§ **PROBLEM DESCRIPTION**
Copy all lines containing the string "reclaim" from the records below.

§ **DATA FOR THE TASK**

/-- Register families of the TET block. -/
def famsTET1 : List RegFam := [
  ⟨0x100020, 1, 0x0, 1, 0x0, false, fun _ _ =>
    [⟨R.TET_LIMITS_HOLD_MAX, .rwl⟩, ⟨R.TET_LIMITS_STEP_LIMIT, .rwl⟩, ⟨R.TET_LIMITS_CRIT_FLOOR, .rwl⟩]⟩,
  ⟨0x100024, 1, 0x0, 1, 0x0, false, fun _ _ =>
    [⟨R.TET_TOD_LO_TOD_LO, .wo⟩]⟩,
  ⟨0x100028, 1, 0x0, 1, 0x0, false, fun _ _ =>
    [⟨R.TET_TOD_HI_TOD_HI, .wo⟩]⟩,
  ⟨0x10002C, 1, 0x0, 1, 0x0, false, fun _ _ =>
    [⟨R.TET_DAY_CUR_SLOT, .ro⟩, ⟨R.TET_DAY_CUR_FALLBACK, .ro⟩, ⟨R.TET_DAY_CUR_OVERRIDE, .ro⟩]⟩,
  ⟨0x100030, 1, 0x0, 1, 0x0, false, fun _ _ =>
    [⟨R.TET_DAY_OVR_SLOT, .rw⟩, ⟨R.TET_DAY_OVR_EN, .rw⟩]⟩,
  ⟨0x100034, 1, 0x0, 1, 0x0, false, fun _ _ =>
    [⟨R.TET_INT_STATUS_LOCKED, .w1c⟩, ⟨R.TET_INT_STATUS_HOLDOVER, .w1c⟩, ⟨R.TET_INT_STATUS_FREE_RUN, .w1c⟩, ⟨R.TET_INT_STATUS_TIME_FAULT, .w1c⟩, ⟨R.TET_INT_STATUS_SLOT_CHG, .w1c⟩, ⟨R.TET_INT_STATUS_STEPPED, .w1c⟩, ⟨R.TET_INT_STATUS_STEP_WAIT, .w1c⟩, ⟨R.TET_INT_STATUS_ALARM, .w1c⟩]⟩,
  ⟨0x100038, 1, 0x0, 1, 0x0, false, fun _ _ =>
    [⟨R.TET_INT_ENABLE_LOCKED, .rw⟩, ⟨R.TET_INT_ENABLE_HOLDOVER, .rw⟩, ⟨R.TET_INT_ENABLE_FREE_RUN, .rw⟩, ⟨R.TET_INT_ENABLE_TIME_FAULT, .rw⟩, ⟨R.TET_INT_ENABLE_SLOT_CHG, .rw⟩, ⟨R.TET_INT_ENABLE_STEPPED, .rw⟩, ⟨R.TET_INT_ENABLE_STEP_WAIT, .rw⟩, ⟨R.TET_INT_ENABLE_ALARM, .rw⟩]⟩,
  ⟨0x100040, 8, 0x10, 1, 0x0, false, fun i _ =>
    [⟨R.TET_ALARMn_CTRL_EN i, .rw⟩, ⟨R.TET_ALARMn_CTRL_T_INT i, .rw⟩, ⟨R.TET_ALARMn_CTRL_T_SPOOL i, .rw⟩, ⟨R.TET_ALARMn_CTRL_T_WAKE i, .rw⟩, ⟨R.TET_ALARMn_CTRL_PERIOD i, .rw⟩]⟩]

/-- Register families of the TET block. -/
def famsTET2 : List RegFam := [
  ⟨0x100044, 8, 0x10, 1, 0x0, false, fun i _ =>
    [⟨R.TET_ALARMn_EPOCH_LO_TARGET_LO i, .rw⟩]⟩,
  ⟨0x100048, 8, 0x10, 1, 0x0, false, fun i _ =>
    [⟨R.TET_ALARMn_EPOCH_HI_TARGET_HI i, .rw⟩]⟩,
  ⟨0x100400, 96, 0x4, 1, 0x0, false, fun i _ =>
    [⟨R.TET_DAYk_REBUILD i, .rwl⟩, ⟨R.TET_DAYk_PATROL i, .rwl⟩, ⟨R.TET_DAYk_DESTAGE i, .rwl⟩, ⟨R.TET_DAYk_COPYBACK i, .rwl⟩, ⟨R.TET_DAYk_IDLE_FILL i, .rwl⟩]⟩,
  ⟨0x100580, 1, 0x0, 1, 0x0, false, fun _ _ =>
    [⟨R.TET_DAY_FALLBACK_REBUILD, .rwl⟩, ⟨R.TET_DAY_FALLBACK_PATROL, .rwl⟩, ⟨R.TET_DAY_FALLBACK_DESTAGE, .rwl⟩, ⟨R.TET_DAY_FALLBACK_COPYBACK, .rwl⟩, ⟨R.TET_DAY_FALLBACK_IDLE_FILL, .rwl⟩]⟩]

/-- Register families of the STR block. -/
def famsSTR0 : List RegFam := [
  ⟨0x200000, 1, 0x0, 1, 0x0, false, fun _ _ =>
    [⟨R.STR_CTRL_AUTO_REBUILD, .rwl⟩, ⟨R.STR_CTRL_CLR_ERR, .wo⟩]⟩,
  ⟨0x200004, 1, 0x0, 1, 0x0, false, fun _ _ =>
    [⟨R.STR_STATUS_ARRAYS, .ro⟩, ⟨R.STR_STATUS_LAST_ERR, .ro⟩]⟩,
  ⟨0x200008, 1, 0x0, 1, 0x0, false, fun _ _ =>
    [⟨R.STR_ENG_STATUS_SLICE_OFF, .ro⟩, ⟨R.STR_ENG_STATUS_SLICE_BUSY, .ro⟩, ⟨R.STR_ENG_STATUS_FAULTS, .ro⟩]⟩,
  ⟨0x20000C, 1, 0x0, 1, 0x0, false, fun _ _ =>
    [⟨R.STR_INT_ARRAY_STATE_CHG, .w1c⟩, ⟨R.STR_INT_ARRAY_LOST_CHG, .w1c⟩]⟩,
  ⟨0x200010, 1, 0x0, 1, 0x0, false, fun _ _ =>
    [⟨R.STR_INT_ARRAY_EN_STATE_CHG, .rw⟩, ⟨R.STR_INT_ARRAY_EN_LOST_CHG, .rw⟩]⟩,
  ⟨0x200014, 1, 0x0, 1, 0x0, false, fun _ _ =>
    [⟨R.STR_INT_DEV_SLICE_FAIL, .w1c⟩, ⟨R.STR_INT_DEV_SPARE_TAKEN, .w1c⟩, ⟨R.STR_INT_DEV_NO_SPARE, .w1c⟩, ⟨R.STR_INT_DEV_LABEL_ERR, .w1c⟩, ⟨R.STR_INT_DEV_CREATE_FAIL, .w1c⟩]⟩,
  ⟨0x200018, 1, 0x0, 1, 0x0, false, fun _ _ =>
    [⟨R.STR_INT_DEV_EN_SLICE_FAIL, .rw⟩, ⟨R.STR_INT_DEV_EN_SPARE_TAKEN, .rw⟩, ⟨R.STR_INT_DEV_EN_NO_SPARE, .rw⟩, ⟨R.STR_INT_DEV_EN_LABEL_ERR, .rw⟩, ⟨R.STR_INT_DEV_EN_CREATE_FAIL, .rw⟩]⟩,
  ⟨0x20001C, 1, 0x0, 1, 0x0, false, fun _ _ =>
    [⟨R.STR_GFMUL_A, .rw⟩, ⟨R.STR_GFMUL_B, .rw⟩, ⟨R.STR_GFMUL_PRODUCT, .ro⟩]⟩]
--
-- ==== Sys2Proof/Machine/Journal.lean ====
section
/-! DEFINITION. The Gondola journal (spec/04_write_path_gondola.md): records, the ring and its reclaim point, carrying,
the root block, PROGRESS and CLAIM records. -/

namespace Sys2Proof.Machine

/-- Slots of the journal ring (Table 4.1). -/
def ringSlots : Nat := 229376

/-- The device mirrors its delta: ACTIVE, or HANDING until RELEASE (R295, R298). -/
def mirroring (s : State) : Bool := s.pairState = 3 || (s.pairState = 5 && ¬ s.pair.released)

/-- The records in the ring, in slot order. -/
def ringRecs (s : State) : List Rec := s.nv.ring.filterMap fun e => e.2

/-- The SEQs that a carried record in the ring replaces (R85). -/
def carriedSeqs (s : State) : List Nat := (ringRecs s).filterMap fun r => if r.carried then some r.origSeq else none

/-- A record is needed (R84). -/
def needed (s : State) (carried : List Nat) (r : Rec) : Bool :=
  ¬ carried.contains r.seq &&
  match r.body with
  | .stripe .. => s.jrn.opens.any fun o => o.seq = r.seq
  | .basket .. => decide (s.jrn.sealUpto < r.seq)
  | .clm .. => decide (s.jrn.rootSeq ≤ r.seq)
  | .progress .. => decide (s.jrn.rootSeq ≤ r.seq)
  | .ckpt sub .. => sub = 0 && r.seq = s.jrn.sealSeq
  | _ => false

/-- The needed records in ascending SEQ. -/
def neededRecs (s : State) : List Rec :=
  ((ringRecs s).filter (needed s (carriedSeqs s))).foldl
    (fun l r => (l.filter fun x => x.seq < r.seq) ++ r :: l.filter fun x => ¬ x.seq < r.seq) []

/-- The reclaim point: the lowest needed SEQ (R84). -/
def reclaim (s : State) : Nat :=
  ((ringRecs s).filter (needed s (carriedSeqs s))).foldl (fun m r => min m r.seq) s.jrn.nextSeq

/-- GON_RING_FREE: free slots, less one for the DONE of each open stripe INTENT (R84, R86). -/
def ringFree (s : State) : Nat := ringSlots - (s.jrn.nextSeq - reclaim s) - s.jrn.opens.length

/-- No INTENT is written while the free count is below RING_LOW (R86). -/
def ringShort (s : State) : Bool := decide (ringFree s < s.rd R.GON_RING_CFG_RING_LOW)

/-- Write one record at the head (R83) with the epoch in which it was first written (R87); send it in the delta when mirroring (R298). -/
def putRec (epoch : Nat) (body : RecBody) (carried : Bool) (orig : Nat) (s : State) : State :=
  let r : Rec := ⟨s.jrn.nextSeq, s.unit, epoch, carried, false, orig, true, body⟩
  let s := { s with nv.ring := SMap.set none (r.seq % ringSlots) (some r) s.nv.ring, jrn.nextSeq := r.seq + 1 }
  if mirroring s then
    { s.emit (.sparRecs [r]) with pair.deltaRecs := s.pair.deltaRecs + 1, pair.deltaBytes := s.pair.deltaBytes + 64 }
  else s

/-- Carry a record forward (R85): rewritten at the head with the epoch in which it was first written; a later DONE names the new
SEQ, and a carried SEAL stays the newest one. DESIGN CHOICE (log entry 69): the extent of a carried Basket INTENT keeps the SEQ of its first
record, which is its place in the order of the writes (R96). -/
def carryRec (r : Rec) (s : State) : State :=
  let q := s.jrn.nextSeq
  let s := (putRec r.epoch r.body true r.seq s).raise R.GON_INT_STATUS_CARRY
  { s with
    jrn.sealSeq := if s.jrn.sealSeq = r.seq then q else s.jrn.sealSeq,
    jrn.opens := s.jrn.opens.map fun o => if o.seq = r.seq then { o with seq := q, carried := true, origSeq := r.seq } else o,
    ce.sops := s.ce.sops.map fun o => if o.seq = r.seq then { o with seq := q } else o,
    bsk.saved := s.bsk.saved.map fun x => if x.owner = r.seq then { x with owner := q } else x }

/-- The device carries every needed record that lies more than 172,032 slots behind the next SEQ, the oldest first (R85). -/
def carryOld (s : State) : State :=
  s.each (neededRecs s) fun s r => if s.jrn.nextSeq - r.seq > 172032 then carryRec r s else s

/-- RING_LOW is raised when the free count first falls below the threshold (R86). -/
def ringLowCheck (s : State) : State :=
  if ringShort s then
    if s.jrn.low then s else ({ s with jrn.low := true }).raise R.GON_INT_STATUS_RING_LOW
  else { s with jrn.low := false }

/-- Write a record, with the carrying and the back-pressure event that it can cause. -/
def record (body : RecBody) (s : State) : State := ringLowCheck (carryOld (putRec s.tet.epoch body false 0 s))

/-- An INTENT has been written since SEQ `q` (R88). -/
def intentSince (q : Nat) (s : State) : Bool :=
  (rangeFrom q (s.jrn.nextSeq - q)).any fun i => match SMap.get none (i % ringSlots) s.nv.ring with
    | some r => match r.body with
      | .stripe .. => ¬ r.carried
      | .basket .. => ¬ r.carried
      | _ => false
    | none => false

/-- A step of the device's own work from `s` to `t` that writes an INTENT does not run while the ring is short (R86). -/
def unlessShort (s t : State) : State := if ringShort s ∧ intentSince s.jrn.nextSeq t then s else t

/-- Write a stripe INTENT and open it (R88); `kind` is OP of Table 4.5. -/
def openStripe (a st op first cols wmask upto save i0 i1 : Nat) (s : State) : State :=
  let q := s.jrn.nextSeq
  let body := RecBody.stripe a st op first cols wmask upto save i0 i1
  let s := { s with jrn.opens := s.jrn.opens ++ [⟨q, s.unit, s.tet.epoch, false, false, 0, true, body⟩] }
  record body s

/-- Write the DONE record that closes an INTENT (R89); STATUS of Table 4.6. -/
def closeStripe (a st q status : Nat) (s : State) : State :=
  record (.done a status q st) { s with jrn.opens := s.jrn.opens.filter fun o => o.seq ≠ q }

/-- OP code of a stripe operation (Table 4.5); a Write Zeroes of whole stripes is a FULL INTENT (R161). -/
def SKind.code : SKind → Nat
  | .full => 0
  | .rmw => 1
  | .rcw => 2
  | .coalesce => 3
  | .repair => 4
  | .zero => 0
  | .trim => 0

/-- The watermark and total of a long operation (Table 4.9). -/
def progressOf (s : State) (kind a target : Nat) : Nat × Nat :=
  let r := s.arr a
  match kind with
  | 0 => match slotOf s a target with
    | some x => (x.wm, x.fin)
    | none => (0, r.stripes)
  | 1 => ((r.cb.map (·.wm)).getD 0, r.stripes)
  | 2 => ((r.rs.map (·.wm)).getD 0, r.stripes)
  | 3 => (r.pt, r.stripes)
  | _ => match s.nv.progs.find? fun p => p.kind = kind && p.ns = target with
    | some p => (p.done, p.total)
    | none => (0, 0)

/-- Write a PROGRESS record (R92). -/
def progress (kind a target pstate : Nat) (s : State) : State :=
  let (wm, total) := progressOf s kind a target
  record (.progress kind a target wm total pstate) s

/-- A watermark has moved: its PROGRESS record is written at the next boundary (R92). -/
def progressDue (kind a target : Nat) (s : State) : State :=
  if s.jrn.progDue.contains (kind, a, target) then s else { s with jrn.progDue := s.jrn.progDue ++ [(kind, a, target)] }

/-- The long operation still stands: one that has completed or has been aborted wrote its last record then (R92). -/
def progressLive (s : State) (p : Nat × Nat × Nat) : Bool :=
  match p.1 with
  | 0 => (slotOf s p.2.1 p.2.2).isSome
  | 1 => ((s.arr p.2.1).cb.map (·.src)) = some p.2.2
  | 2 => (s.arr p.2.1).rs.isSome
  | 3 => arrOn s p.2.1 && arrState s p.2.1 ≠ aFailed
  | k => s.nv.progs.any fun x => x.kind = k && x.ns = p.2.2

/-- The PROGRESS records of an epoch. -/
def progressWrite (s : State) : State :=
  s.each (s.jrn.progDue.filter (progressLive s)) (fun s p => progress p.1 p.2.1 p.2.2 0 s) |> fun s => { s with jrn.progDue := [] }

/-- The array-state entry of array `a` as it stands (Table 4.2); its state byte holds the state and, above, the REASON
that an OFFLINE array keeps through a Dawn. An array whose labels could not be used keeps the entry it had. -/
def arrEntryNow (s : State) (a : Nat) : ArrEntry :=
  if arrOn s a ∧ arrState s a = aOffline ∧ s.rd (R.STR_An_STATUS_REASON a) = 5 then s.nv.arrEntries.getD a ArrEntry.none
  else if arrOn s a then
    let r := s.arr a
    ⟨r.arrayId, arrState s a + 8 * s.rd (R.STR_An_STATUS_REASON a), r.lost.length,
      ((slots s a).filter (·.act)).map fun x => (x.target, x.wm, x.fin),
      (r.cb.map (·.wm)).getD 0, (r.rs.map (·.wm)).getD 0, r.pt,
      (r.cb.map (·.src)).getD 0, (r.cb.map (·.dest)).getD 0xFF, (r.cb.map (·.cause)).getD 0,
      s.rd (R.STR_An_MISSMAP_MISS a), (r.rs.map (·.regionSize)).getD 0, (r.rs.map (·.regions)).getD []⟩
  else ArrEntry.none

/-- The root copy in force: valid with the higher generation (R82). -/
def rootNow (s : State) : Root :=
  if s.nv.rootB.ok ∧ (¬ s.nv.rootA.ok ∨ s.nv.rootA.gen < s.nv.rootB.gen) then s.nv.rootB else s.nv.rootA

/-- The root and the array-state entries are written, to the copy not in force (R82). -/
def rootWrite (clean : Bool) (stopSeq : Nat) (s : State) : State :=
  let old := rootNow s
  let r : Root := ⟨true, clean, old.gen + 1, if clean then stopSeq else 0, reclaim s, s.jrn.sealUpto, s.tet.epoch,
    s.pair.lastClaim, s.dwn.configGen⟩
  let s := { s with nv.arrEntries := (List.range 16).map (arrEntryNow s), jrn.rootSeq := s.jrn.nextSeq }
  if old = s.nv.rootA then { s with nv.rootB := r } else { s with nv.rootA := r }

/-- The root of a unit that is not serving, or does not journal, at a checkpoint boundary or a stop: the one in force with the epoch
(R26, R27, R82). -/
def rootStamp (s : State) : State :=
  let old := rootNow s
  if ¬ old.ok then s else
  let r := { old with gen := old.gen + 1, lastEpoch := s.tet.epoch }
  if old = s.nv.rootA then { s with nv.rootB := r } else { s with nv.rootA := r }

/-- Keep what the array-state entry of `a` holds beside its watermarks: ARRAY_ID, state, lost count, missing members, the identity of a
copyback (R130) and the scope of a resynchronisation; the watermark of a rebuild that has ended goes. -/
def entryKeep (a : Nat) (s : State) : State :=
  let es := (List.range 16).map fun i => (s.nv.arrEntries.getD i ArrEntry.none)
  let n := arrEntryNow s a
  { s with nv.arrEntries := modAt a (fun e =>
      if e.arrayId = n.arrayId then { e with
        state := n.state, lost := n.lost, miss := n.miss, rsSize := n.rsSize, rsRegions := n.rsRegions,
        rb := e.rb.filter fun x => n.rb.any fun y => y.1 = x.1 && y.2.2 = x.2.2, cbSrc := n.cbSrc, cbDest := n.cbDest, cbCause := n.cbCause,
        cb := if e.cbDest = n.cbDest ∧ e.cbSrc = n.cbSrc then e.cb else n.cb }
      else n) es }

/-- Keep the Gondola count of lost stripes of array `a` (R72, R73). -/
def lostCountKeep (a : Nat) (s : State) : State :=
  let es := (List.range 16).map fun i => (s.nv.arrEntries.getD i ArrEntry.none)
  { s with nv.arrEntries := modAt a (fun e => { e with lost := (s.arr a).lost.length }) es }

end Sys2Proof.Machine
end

§ **SOLUTION BELOW**
/-! DEFINITION. The Gondola journal (spec/04_write_path_gondola.md): records, the ring and its reclaim point, carrying,
/-- The reclaim point: the lowest needed SEQ (R84). -/
def reclaim (s : State) : Nat :=
def ringFree (s : State) : Nat := ringSlots - (s.jrn.nextSeq - reclaim s) - s.jrn.opens.length
  let r : Root := ⟨true, clean, old.gen + 1, if clean then stopSeq else 0, reclaim s, s.jrn.sealUpto, s.tet.epoch,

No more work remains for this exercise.